Uwizeye notes that her efforts have inspired many youth and women to work toward becoming self-reliant.

“I am always humbled to know that I have influenced someone to start up something that they will call their own. This challenges me to work even harder and keeps me going, especially during hard times,” she says.

“For instance, my elder sister used to work in a restaurant where she was paid peanuts. But I advised her to quit the job and start a farming project.

She is now doing well and also employs other women.”

Uwiziye employs two young women at her shop, one of whom earns Rwf80,000 monthly salary and the other pockets Rwf60,000. She pays over Rwf500,000 tuition fee per semester for her master’s degree course at Jomo Kenyatta University of Science and Technology - Kigali campus.

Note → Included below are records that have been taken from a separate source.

/-- TransmitSendsTheEncodedMessage and TransmitHangsWhenNeverConfirmed, with the hang's two follow-ups. -/
theorem witness_confirmation (b : Bool) (xs : List Input) :
    ∃ s : State, s.fcu.phase = .idle ∧ s.ta.confirmAnswer = .known b ∧ s.inputs = xs :=
  ⟨{ startTa (fun ta => { ta with confirmAnswer := .known b }) with inputs := xs }, rfl, rfl, rfl⟩

/-- SameMessageSendsTheSameFrame: two different states that hold the same Message of full length. -/
theorem witness_same_message :
    ∃ s s' : State, s ≠ s' ∧ s.fcu.phase = .idle ∧ s'.fcu.phase = .idle ∧
      (List.replicate Config.hw.maxPayload 0x00#8).length ≤ Config.hw.maxPayload ∧
      Memory.Holds s.fcu.msg (List.replicate Config.hw.maxPayload 0x00#8) ∧
      Memory.Holds s'.fcu.msg (List.replicate Config.hw.maxPayload 0x00#8) := by
  refine ⟨start fun f => { f with msg := zeros Config.hw.maxPayload },
    start fun f => { f with msg := zeros Config.hw.maxPayload, power := .on }, ?_, rfl, rfl,
    le_of_eq List.length_replicate, Memory.holds_pokeAll _ _, Memory.holds_pokeAll _ _⟩
  intro h
  have h' := congrArg (fun s : State => s.fcu.power) h
  cases h'

/-- EmptyPollIsSideEffectFree. -/
theorem witness_nothing_pending :
    (startTa fun ta => { ta with pending := .known none }).fcu.phase = .idle ∧
      (startTa fun ta => { ta with pending := .known none }).ta.pending = .known none := by decide

/-- ReceivedFrameGivesStatusAndPayload and ReceiveIsDecodeCorrectExtract. -/
theorem witness_pending :
    (air [1, 2, 3] 3 0x40).fcu.phase = .idle ∧ (air [1, 2, 3] 3 0x40).ta.pending = .known (some ⟨[1, 2, 3], 3, 0x40⟩) := by
  decide

/-- AnyArrivalDeliversFrmInOut: a known arrival reports a message, and so does one that AIR has not decided and a draw
brings (fixture A, every truth value drawn true). -/
theorem witness_arrivals :
    (∃ t, exec .tryReceive (air [1, 2, 3] 3 0x40) = .next t ∧ t.fcu.res.getLsbD 0 = true) ∧
      State.reset.ta.pending = .unknown ∧
      (received (fixtureA 0x00#8 true) State.reset).map (fun p => p.1.getLsbD 0) = some true := by
  refine ⟨⟨_, execTryReceiveIn_some Config.hw (s := air [1, 2, 3] 3 0x40) rfl rfl, ?_⟩, rfl, by decide⟩
  rw [receiveFrame_eq]
  exact (status_bits _ _ _).2.1

/-- The four paths of a receive are all met by a code, fixture A: clean, corrected, uncorrectable, and nothing. -/
theorem witness_receive_paths :
    configA.syn [0xDE, 0xAD, 0, 0, 0xDE, 0xAD, 0, 0, 0xDE, 0xAD, 0, 0] = false ∧
    configA.syn [0xDE, 0xAD, 0, 0, 0xDE, 0xAF, 0, 0, 0xDE, 0xAD, 0, 0] = true ∧
    configA.syn [0xDE, 0x11, 0, 0, 0xDE, 0x22, 0, 0, 0xDE, 0xAD, 0, 0] = true := by decide

/-- CONFIGURE, RADIO_ON, RADIO_OFF, GET_RSSI, and every statement that assumes no more than an idle state; the two known
answers of CONFIGURE and a known record. -/
theorem witness_idle :
    State.reset.fcu.phase = .idle ∧
    (startTa fun ta => { ta with probeAnswer := .known true, frequencyAnswer := .known false }).ta.probeAnswer =
      .known true ∧
    (startTa fun ta => { ta with probeAnswer := .known true, frequencyAnswer := .known false }).ta.frequencyAnswer =
      .known false ∧
    (start fun f => { f with rssi := .known 0x5A#8 }).fcu.rssi = .known 0x5A#8 := by decide

/-- EveryCommandButTransmitReturnsToIdle. -/
theorem witness_not_transmit : State.reset.fcu.phase = .idle ∧ ∀ len, Instr.pad 0 ≠ .transmit len :=
  ⟨rfl, fun _ h => by cases h⟩

/-- OnlyLifecycleCommandsWritePower. -/
theorem witness_other_than_lifecycle :
    ∃ t, exec .getRssi State.reset = .next t ∧ Instr.getRssi ≠ .configure ∧ Instr.getRssi ≠ .radioOn ∧
      Instr.getRssi ≠ .radioOff := ⟨_, rfl, by decide, by decide, by decide⟩

/-- OnlyAnArrivalWritesRssi and BufferWritersFollowTheAccessTable: commands of every clause answer a next state. -/
theorem witness_next_states :
    (∃ t, exec .tryReceive (startTa fun ta => { ta with pending := .known none }) = .next t ∧ t.fcu.res = 0x00#8) ∧
    (∃ t, exec .extractPayload State.reset = .next t) ∧ (∃ t, exec .encodeFrame State.reset = .next t) ∧
    (∃ t, exec (.pad 0) State.reset = .next t) ∧ ∃ t, exec .radioOn State.reset = .next t :=
  ⟨⟨_, rfl, rfl⟩, ⟨_, rfl⟩, ⟨_, rfl⟩, ⟨_, rfl⟩, ⟨_, rfl⟩⟩

/-- EarlierResultsHaveNoEffect. -/
theorem witness_completed : ∃ t, exec .radioOff State.reset = .next t ∧ t.fcu.phase = .idle := ⟨_, rfl, rfl⟩

/-- A station with the Message `DE AD` and a TA that confirms. -/
def station : State :=
  { start (fun f => { f with msg := mem [0xDE, 0xAD] }) with ta := { Ta.reset with confirmAnswer := .known true } }

/-- CleanLinkDeliversTheMessage: fixture A keeps the contract, and both stations exist. -/
theorem witness_clean_link :
    configA.Wf ∧ configA.RoundTrip ∧ [0xDE#8, 0xAD#8].length ≤ configA.maxPayload ∧ station.fcu.phase = .idle ∧
      station.ta.confirmAnswer = .known true ∧ Memory.Holds station.fcu.msg [0xDE#8, 0xAD#8] ∧
      ∀ frame r, (air frame (BitVec.ofNat 8 configA.frameSize) r).fcu.phase = .idle ∧
        (air frame (BitVec.ofNat 8 configA.frameSize) r).ta.pending =
          .known (some ⟨frame, BitVec.ofNat 8 configA.frameSize, r⟩) := by
  refine ⟨configA_wf, configA_roundTrip, by decide, rfl, rfl, ?_, fun _ _ => ⟨rfl, rfl⟩⟩
  intro i h
  have h' : i = 0 ∨ i = 1 := by simp only [List.length_cons, List.length_nil] at h; omega
  rcases h' with rfl | rfl <;> rfl

/-- CorruptedLinkWithinCapacityDeliversTheMessage: the contract, and a frame with one byte changed. -/
theorem witness_corrupted_link :
    configA.CorrectsWithinCapacity ∧
      changedPositions [0xDE, 0xAD, 0, 0, 0xDE, 0xAF, 0, 0, 0xDE, 0xAD, 0, 0] (configA.encode [0xDE, 0xAD, 0, 0]) = 1 ∧
      configA.tCorrect = 1 ∧ configA.frameSize = 12 :=
  ⟨configA_correctsWithinCapacity, by decide, rfl, rfl⟩

/-- A scripted code that always finds errors and never corrects them (95_test_vectors.md section 3.5). -/
def configUncorrectable : Config := { configA with syn := fun _ => true, corOk := fun _ => false }

/-- BeyondCapacityFrameIsFlagged. -/
theorem witness_beyond_capacity :
    configUncorrectable.Wf ∧ configUncorrectable.BeyondCapacityDetected ∧
      configUncorrectable.tCorrect <
        changedPositions (List.replicate 12 0xFF#8) (configUncorrectable.encode [0xDE, 0xAD, 0, 0]) ∧
      (air (List.replicate 12 0xFF#8) (BitVec.ofNat 8 configUncorrectable.frameSize) 0x21#8).ta.pending =
        .known (some ⟨List.replicate 12 0xFF#8, BitVec.ofNat 8 configUncorrectable.frameSize, 0x21#8⟩) :=
  ⟨by decide, fun _ _ _ _ _ => ⟨rfl, rfl⟩, by decide, rfl⟩

/-- SentFrameIsReceivedAsTheCodeSays: an empty Message, and a station with its frame pending. -/
theorem witness_sent_frame (f : List Byte) (r : Byte) :
    ([] : List Byte).length ≤ Config.hw.maxPayload ∧ station.fcu.phase = .idle ∧
      station.ta.confirmAnswer = .known true ∧ Memory.Holds station.fcu.msg [] ∧
      (air f (BitVec.ofNat 8 Config.hw.frameSize) r).fcu.phase = .idle ∧
      (air f (BitVec.ofNat 8 Config.hw.frameSize) r).ta.pending =
        .known (some ⟨f, BitVec.ofNat 8 Config.hw.frameSize, r⟩) :=
  ⟨Nat.zero_le _, rfl, rfl, fun _ h => absurd h (Nat.not_lt_zero _), rfl, rfl⟩

/-- BeyondCapacityPropertyContradictsTheContracts. -/
theorem witness_contracts : configA.Wf ∧ configA.RoundTrip ∧ configA.CorrectsWithinCapacity :=
  ⟨configA_wf, configA_roundTrip, configA_correctsWithinCapacity⟩

end Sys2Proof.Tests
end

Uwizeye advises young people to follow passion, noting that one can never go wrong doing what they love most. “This plus determination and hard work, the sky will be the limit for you,” she says. She adds that the days of women to “sit around and wait for men to provide for them is long gone. “We need to work hard and prove to everyone that we can do it,” says the Nyagatare District raised young entrepreneur.

For aspiring entrepreneurs, having a business idea and working to refine it is an essential step toward this goal.

What others say about Uwizeye

Florence Nyamwiza,
I met Uwizeye last year when I was working for a certain company in town, where I was earning peanuts. She advised me to quit the job and use my little savings to instead start fruit selling business. I followed her advice and left the job, and I am glad that it paid off as the business is running well and I have managed to set up a small fruits store which provides my daily bread.

Agnes Nyirinkwaya,
one of her employees
Apart from just offering me a job, Uwizeye inspires and encourages us to always be innovative. She also encourages us to save so that in future we also start up our own businesses, which is rare for an employer to do. Most of the time, employers will want you to work for them forever.